А кротило, ребята, это снаряд для укрощения – от палки до мироздания. Кроткий – тот, кого таким сделали. Есть глагол «кротить» (т. е. делать кротким) и глагол «кротеть» (т. е. кротким становиться). Много всего интересного есть в словаре Даля.

МУЖЕСТВО

Если бы все сводилось к тому, чтобы с улыбочкой выкурить свою последнюю папироску… Но это под силу и гордости, и тщеславию, и ожесточению, и даже, в конце концов, страху показаться смешным. Последний прощальный жест, одноразовая бодрость духа. Для многих это не сложно.

Но вот всю жизнь не бросать своего напрасного поста, без всякой надежды на спасение… Но вот решимость оспорить общепринятое… готовность говорить о вещах, которые тебе повредят, обращать грязь в золото и прыгать козлом… То ли действительно козел, то ли вправду Дионис, «почему я?» спрашивает он между двумя прыжками.

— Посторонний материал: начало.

-- ==== Sys2Proof/Tests/Slice0.lean ====
section
/-!
SUPPORT. Tests: ill-formed terms that the checks refuse, words of the manual and their instructions, one step of small states, and for the
statements with hypotheses a state that meets them. Expected values come from the manual's text, tables and examples.
-/
namespace Sys2Proof.Machine.Tests

set_option Elab.async false

/-! Ill-formed terms, one for each check (R103–R116). -/

/-- The subcode of R115 for a term whose word is built from its fields. -/
def refusedWith (i : Instr) (c : Nat) : Bool :=
  match encode i with
  | some w => (match decode w with | .error e => e == c | .ok _ => false)
  | none => false
/-- A term that its check shuts out, and no decoder gives. -/
def illFormed (check : Instr → Bool) (i : Instr) : Bool :=
  !check i && !i.wellFormed && (match encode i with | some w => (match decode w with | .error _ => true | .ok j => j != i) | none => true)

theorem test_functionOk_refuses : [Instr.sext 1 2 3, .zext 1 2 3, .cmp 1 2 3 6, .cmpi 7 1 2 3, .ld 1 2 0 4, .st 1 2 0 7, .lds 1 2 0 3,
    .xread 1 2 0 4, .vcmp 1 2 3 0 6 0, .tew 1 2 3 14, .tred 1 2 0 3, .coll 1 2 3 0 7].all (illFormed Instr.functionOk) = true := by
  decide +kernel
theorem test_reservedOk_refuses : illFormed Instr.reservedOk (.tew 3 1 2 5) = true := by decide +kernel
theorem test_reservedOk_code : refusedWith (.tew 3 1 2 5) 3 = true := by decide +kernel
theorem test_bitField_refuses : [Instr.bfx 1 2 63 1, .bfxu 1 2 1 63, .bfi 1 2 32 32].all (fun i => illFormed Instr.operandOk i && refusedWith i 4) = true := by
  decide +kernel
theorem test_loop_refuses : [Instr.loop 0 5 0, .loopi 0 3 0, .ldp 3 4 0, .stp 5 4 0].all
    (fun i => illFormed Instr.operandOk i && refusedWith i 4) = true := by decide +kernel
theorem test_lattice_refuses : [Instr.ltype 1 1 2, .ltype 1 2 5, .ltype 1 2 6, .ltype 1 0 8, .tread 1 2 61 3 2 0, .twait 1 2 63 1 2 0].all
    (fun i => illFormed Instr.operandOk i && refusedWith i 4) = true := by decide +kernel
theorem test_vector_refuses : [Instr.vbcast 1 2 3, .vext 1 2 0 1 0, .vins 1 2 0 0 3, .vadd 1 2 3 0 3, .vmulh 1 2 3 0 6, .vabs 1 2 0 4].all
    (fun i => illFormed Instr.operandOk i && refusedWith i 4) = true := by decide +kernel
theorem test_format_refuses : [Instr.vcvt 1 2 0 3 3, .vcvt 1 2 0 9 0, .vpack 1 2 3 0 0, .vqnt 1 2 3 0 0 4, .vqnt 1 2 3 0 1 2, .vdqnt 1 2 3 0 2 4,
    .vredsum 1 2 0 1, .vsel 1 2 3 0, .vcmp 1 2 3 0 4 3].all (fun i => illFormed Instr.operandOk i && refusedWith i 4) = true := by decide +kernel
theorem test_engine_refuses : [Instr.cqfence 0].all (fun i => illFormed Instr.operandOk i && refusedWith i 4) = true := by decide +kernel
theorem test_scope_refuses : [Instr.join 1 2 6 2 4 , .freeze 1 2 7, .fence 1 6, .joinv 1 2 7 0 2 4].all
    (fun i => illFormed Instr.scopeOk i && refusedWith i 5) = true := by decide +kernel

/-! Words: those the manual prints, and for every other row of the opcode table one written from its match and fields (R99–R114). -/

/-- The word decodes to the instruction. -/
def reads (p : BitVec 32 × Instr) : Bool := match decode p.1 with | .ok j => decide (j = p.2) | .error _ => false

theorem test_words_scalar_manual : ([(0x0851000C, .addi 5 4 12), (0x08000000, .addi 0 0 0), (0x04518C4B, .bfx 5 6 12 11), (0x0451873B, .sel 5 6 7 3), (0x1851A003, .srai 5 6 3),
    (0x1C51BFFF, .sltiu 5 6 (-1)), (0x30210502, .cmp 2 4 5 2), (0x36913FFF, .cmpi 5 1 4 (-1)), (0x38304200, .pand 3 1 2)] : List (BitVec 32 × Instr)).all reads = true := by decide +kernel
theorem test_words_memory_manual : ([(0x68710012, .ld 7 4 2 2), (0x68824013, .ld 8 9 2 3), (0x7052BFFA, .st 5 10 (-1) 2), (0x74628B01, .stnNib 6 10 11), (0x78824010, .ldp 8 9 2),
    (0x7C528B09, .amocas 5 10 11 1)] : List (BitVec 32 × Instr)).all reads = true := by decide +kernel
theorem test_words_control_manual : ([(0x41C00010, .brc 3 1 16), (0x50004000, .jalr 0 1 0), (0x5011C000, .jalr 1 7 0), (0x44480004, .bnz 4 4), (0x590000C7, .loopi 0 3 7),
    (0x58114004, .loop 1 5 4), (0x5A100000, .lbrk 1), (0x5C000000, .ecall), (0x5C000001, .ebreak), (0x5C000002, .tret),
    (0x5C000003, .halt)] : List (BitVec 32 × Instr)).all reads = true := by decide +kernel
theorem test_words_lattice_manual : ([(0x80028B94, .join 10 11 4 2 4), (0x84928C94, .twait 9 10 12 0 2 4), (0x80028B46, .join 10 11 2 0 6), (0x84628C23, .tread 6 10 12 1 0 3), (0x8872800A, .xread 7 10 1 2),
    (0x8C028024, .ltype 10 2 4), (0x8C028B44, .freeze 10 11 4), (0x8C028080, .lreset 10), (0x8C5280C0, .lquery 5 10), (0x90500004, .fence 5 4),
    (0x9400FF00, .waitc 15 15 0 0), (0x90028041, .prefxL1 10)] : List (BitVec 32 × Instr)).all reads = true := by decide +kernel
theorem test_words_vector_arithmetic_manual : ([(0x9C611006, .vadd 3 1 2 0 6), (0x9CC42808, .vsub 6 4 5 0 0), (0xA08110C0, .vfma 4 1 2 3 0)] : List (BitVec 32 × Instr)).all reads = true := by decide +kernel
theorem test_words_tiles_manual : ([(0xC8800401, .tmm 2 0 1 1), (0xC0000082, .talloc 0 2), (0xC08000C0, .trel 2), (0xC0860100, .tstat 2 6), (0xC0140005, .tshape 20 5),
    (0xC0000180, .shpld 0), (0xC0400041, .tmapTrans 1 0 0), (0xC0001D43, .bankfmt 7 3), (0xC4040000, .tload 0 4), (0xC4840080, .tstore 2 4),
    (0xC4851900, .tforce 2 5 6), (0xC8800400, .tmm 2 0 1 0), (0xC8800500, .tmmx 2 0 1 0), (0xC8080200, .tmprog 8)] : List (BitVec 32 × Instr)).all reads = true := by decide +kernel
theorem test_words_csr_task_manual : ([(0x60700012, .csrr 7 0x12), (0x60015001, .csrw 5 1), (0x64000002, .done), (0x64528B00, .spawn 5 10 11), (0x64528B01, .spawnr 5 10 11),
    (0x64030003, .yield 12), (0x64028004, .signal 10), (0x64028B05, .arm 10 11), (0x64028009, .cancelGraph 10)] : List (BitVec 32 × Instr)).all reads = true := by decide +kernel
theorem test_words_lanes_manual : ([(0x98900700, .lclaim 9 7), (0x9861C040, .vext 6 7 0 0 0), (0x98514030, .vbcast 5 5 0)] : List (BitVec 32 × Instr)).all reads = true := by decide +kernel
theorem test_words_vector_moves_manual : ([(0xA424280B, .vcmp 1 4 5 0 2 3), (0xA8C40002, .vredsum 6 4 0 2)] : List (BitVec 32 × Instr)).all reads = true := by decide +kernel
theorem test_words_vector_formats_manual : ([(0xAD040020, .vcvt 8 4 0 2 0), (0xB48A0000, .vld 4 10 0), (0xB88A2014, .joinv 4 10 4 0 2 4)] : List (BitVec 32 × Instr)).all reads = true := by decide +kernel
theorem test_words_engines_manual : ([(0xCCC10800, .tew 3 1 2 0), (0xCCC20100, .tcvt 3 2), (0xD0441400, .cpy 1 4 5), (0xD5800000, .cqfence 6), (0xD8841410, .coll 2 4 5 1 0),
    (0xD8800100, .collw 2)] : List (BitVec 32 × Instr)).all reads = true := by decide +kernel
theorem test_words_scalar_table : ([(0x04918700, .add 9 6 7), (0x04918701, .sub 9 6 7), (0x04918702, .mul 9 6 7), (0x04918703, .mulh 9 6 7), (0x04918704, .mulhu 9 6 7),
    (0x04918705, .div 9 6 7), (0x04918706, .divu 9 6 7), (0x04918707, .rem 9 6 7), (0x04918708, .remu 9 6 7), (0x04918710, .and 9 6 7),
    (0x04918711, .or 9 6 7), (0x04918712, .xor 9 6 7), (0x04918713, .andn 9 6 7), (0x04918718, .sll 9 6 7), (0x04918719, .srl 9 6 7),
    (0x0491871A, .sra 9 6 7), (0x0491871B, .rol 9 6 7), (0x0491871C, .ror 9 6 7), (0x04918720, .min 9 6 7), (0x04918721, .max 9 6 7),
    (0x04918722, .minu 9 6 7), (0x04918723, .maxu 9 6 7), (0x04918724, .slt 9 6 7), (0x04918725, .sltu 9 6 7), (0x04918028, .clz 9 6),
    (0x04918029, .ctz 9 6), (0x0491802A, .popc 9 6), (0x0491872D, .lea 9 6 7 1), (0x04918031, .sext 9 6 1), (0x04918035, .zext 9 6 1),
    (0x04918781, .bfxu 9 6 7 1), (0x049187C1, .bfi 9 6 7 1), (0x0C918007, .andi 9 6 7), (0x10918007, .ori 9 6 7), (0x14918007, .xori 9 6 7),
    (0x18918007, .slli 9 6 7), (0x18919007, .srli 9 6 7), (0x1891B007, .roli 9 6 7), (0x1C918007, .slti 9 6 7), (0x20900006, .movi 9 6),
    (0x24900006, .addhi 9 6), (0x28900006, .addtop 9 6), (0x2C900006, .pcadd 9 6), (0x38314601, .por 3 5 6), (0x38314602, .pxor 3 5 6),
    (0x38314603, .pandn 3 5 6), (0x38314004, .pnot 3 5), (0x38314005, .pmov 3 5)] : List (BitVec 32 × Instr)).all reads = true := by decide +kernel
theorem test_words_control_table : ([(0x44900006, .bz 9 6), (0x48000009, .j 9), (0x4C000009, .jal 9)] : List (BitVec 32 × Instr)).all reads = true := by decide +kernel
theorem test_words_csr_task_table : ([(0x60026006, .csrs 9 6), (0x60027006, .csrc 9 6), (0x64024008, .cancelLaunch 9), (0x6402400A, .cancelPhase 9), (0x6402400B, .cancelJob 9)] : List (BitVec 32 × Instr)).all reads = true := by decide +kernel
theorem test_words_memory_table : ([(0x6C918039, .lds 9 6 7 1), (0x74918700, .stnBit 9 6 7), (0x78418039, .stp 4 6 7), (0x7C918708, .amoswap 9 6 7 1), (0x7C91870A, .amoadd 9 6 7 1)] : List (BitVec 32 × Instr)).all reads = true := by decide +kernel
theorem test_words_lattice_table : ([(0x90024040, .prefxL2 9)] : List (BitVec 32 × Instr)).all reads = true := by decide +kernel
theorem test_words_lanes_table : ([(0x98000010, .lfree), (0x98000020, .vsync), (0x98918755, .vins 9 6 7 1 1)] : List (BitVec 32 × Instr)).all reads = true := by decide +kernel
theorem test_words_vector_arithmetic_table : ([(0x9D263911, .vmul 9 6 7 1 1), (0x9D26391D, .vmulh 9 6 7 1 5), (0x9D263921, .vmin 9 6 7 1 1), (0x9D263929, .vmax 9 6 7 1 1), (0x9D260631, .vabs 9 6 6 1),
    (0x9D260639, .vneg 9 6 6 1), (0x9D260641, .vsat 9 6 6 1), (0x9D263948, .vand 9 6 7 1 0), (0x9D263950, .vor 9 6 7 1 0), (0x9D263958, .vxor 9 6 7 1 0),
    (0x9D263961, .vshl 9 6 7 1 1), (0x9D263969, .vshr 9 6 7 1 1), (0x9D263971, .vsra 9 6 7 1 1), (0xA1263849, .vfms 9 6 7 1 1), (0xA126384A, .vfnma 9 6 7 1 1)] : List (BitVec 32 × Instr)).all reads = true := by decide +kernel
theorem test_words_vector_moves_table : ([(0xA5263920, .vsel 9 6 7 1), (0xA5260640, .vmov 9 6 6), (0xA5200560, .viota 9 5), (0xA5263980, .vperm 9 6 7 1), (0xA4A62BA2, .vslideUp 5 6 37 3),
    (0xA4A62BA3, .vslideDn 5 6 37 3), (0xA9260611, .vredmin 9 6 6 1), (0xA9260621, .vredmax 9 6 6 1), (0xA9260630, .vscanAdd 9 6 6 0), (0xA9260635, .vscanMin 9 6 6 1),
    (0xA9260639, .vscanMax 9 6 6 1), (0xA9260680, .vexp2 9 6 6), (0xA9260690, .vlog2 9 6 6), (0xA92606A0, .vrcp 9 6 6), (0xA92606B0, .vrsq 9 6 6),
    (0xA92606C0, .vsqrt 9 6 6), (0xA92606D0, .vtanh 9 6 6), (0xA92606E0, .vsigm 9 6 6)] : List (BitVec 32 × Instr)).all reads = true := by decide +kernel
theorem test_words_vector_formats_table : ([(0xB1263902, .vpack 9 6 7 1 2), (0xB1263942, .vunpack 9 6 7 1 2), (0xB1263994, .vqnt 9 6 7 1 1 4), (0xB12639D4, .vdqnt 9 6 7 1 1 4), (0xB5260640, .vst 9 6 6),
    (0xB5263980, .vldx 9 6 7 1), (0xB52639C0, .vstx 9 6 7 1), (0xB9260680, .xreadv 9 6 6)] : List (BitVec 32 × Instr)).all reads = true := by decide +kernel
theorem test_words_tiles_table : ([(0xC2461C40, .tmapId 9 6 7), (0xC2461C42, .tmapSlice 9 6 7), (0xC2461C43, .tmapStride 9 6 7), (0xC2461C44, .tmapBcast 9 6 7), (0xC2461C45, .tmapGather 9 6 7)] : List (BitVec 32 × Instr)).all reads = true := by decide +kernel
theorem test_words_engines_table : ([(0xCE460085, .tred 9 6 1 1), (0xCE460180, .ttrans 9 6), (0xCE461E00, .tgath 9 6 7), (0xCE460281, .tqnt 9 6 1), (0xD0461D00, .cpymm 1 6 7),
    (0xD4460100, .cstat 1 6)] : List (BitVec 32 × Instr)).all reads = true := by decide +kernel
theorem test_words_refused : [(0x00000000, 0), (0xFFFFFFFF, 0), (0x3C000000, 1), (0x04000009, 2), (0x5C000004, 2), (0x80028BD4, 5), (0x58114000, 4)].all
    (fun p : BitVec 32 × Nat => match decode p.1 with | .error e => e == p.2 | .ok _ => false) = true := by decide +kernel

Мужество стареет, как человек, но не обязательно – вместе с человеком. Старость мужества – последнее смирение, когда сама горечь растворена в каком-то едком спокойствии. Надменность потускнела, потеряла свой терпкий вкус; высокомерие выдохлось. Все чувства притупились – только так удалось их сохранить. («Любое из этих свидетельств мужества легковесно и обманчиво, и густо прикрашено».) И как устоять на проклятом посту, который сам же для себя придумал.

По этой последней причине многие думают, думают и додумываются до Бога. Логически приходят к необходимости веры. Так жаль, что вера – не пилюля. Есть рецепт, но нет аптеки, где его отоварят.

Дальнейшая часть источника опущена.